### PROBLEM TO WORK ON
Below are entries. Copy exactly the lines running from the line that holds "fields with the" to the line that holds "or counted. DEFINE_EVENT, first", with both ends included.

Stored data entries
● ● ●

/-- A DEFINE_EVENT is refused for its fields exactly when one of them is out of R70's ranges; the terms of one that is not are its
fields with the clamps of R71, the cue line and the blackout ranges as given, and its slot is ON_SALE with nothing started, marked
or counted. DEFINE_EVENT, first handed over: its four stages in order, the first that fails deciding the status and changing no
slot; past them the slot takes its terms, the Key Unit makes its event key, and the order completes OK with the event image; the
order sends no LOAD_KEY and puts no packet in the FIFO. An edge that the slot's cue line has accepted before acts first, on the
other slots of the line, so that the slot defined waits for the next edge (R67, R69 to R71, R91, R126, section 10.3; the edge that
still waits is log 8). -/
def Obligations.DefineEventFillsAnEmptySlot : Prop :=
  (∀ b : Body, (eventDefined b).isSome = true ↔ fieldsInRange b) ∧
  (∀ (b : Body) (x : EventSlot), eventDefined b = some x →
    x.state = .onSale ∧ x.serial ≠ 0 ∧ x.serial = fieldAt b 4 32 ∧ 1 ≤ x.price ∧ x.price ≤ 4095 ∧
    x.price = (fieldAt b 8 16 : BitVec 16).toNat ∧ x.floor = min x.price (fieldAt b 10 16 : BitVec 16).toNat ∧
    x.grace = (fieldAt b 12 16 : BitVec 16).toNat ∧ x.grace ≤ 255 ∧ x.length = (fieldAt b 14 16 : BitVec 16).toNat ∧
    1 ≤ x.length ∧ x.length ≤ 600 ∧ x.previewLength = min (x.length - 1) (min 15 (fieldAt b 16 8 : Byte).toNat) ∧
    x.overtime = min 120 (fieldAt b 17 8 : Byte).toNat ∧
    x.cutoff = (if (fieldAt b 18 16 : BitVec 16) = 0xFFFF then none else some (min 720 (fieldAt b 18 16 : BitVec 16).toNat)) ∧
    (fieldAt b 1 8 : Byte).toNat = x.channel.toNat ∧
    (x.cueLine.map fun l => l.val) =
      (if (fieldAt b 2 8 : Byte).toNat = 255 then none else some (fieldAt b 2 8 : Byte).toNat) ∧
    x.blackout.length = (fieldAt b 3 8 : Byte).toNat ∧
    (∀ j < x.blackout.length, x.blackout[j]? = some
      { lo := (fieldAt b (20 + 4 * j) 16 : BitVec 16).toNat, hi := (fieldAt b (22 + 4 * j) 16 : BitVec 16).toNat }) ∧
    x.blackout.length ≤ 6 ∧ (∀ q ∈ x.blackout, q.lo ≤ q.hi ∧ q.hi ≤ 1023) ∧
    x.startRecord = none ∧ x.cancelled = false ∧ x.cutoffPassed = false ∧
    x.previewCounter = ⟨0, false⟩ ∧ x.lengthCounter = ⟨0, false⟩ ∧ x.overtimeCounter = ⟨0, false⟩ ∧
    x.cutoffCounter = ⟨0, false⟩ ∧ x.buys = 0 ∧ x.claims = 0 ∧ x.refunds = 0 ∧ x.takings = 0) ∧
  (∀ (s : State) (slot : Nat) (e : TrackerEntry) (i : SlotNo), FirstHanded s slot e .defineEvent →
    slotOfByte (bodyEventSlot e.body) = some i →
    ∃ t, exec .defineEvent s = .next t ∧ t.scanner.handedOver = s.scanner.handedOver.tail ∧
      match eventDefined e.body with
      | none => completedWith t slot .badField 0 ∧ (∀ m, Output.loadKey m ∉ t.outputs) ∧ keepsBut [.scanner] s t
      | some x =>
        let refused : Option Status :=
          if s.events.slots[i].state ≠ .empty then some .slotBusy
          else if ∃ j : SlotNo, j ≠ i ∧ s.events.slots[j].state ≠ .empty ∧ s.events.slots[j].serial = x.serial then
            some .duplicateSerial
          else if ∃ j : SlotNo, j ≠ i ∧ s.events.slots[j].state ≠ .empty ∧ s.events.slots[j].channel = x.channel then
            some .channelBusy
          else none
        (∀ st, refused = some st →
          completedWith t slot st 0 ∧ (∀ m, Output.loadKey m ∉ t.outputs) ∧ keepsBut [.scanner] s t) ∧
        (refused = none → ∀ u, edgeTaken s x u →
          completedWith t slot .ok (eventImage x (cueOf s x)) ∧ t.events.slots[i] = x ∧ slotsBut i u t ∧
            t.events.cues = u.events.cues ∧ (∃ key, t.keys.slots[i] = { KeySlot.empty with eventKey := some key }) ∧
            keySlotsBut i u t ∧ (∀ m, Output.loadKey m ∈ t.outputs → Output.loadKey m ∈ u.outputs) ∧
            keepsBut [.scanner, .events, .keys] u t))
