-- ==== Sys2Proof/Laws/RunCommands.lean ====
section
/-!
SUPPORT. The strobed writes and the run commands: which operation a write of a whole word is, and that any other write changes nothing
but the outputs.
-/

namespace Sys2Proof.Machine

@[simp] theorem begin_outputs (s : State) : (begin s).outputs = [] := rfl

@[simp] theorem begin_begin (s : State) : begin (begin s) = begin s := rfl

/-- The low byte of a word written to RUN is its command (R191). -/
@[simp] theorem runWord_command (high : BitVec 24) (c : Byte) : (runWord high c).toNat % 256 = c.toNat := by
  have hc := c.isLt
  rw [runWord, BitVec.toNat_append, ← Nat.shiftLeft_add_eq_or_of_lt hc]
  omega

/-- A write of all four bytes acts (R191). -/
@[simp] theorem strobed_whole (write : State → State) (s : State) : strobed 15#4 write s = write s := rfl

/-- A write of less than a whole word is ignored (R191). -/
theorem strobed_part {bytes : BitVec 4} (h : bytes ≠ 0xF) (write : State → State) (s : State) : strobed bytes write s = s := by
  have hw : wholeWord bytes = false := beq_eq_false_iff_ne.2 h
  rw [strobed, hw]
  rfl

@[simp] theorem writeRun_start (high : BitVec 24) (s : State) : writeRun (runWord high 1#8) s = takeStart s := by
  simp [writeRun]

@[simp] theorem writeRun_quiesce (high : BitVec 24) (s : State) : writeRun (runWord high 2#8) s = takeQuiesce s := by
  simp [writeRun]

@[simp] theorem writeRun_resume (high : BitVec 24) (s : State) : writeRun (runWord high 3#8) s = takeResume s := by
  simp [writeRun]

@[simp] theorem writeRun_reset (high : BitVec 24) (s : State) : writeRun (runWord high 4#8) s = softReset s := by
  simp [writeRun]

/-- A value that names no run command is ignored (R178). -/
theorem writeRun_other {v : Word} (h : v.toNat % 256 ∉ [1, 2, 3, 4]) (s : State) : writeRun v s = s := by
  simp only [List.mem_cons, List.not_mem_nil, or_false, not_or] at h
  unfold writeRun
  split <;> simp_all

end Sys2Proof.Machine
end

● ● ●

### RESPONSE TO THIS TASK
fields with the clamps of R71, the cue line and the blackout ranges as given, and its slot is ON_SALE with nothing started, marked
or counted. DEFINE_EVENT, first handed over: its four stages in order, the first that fails deciding the status and changing no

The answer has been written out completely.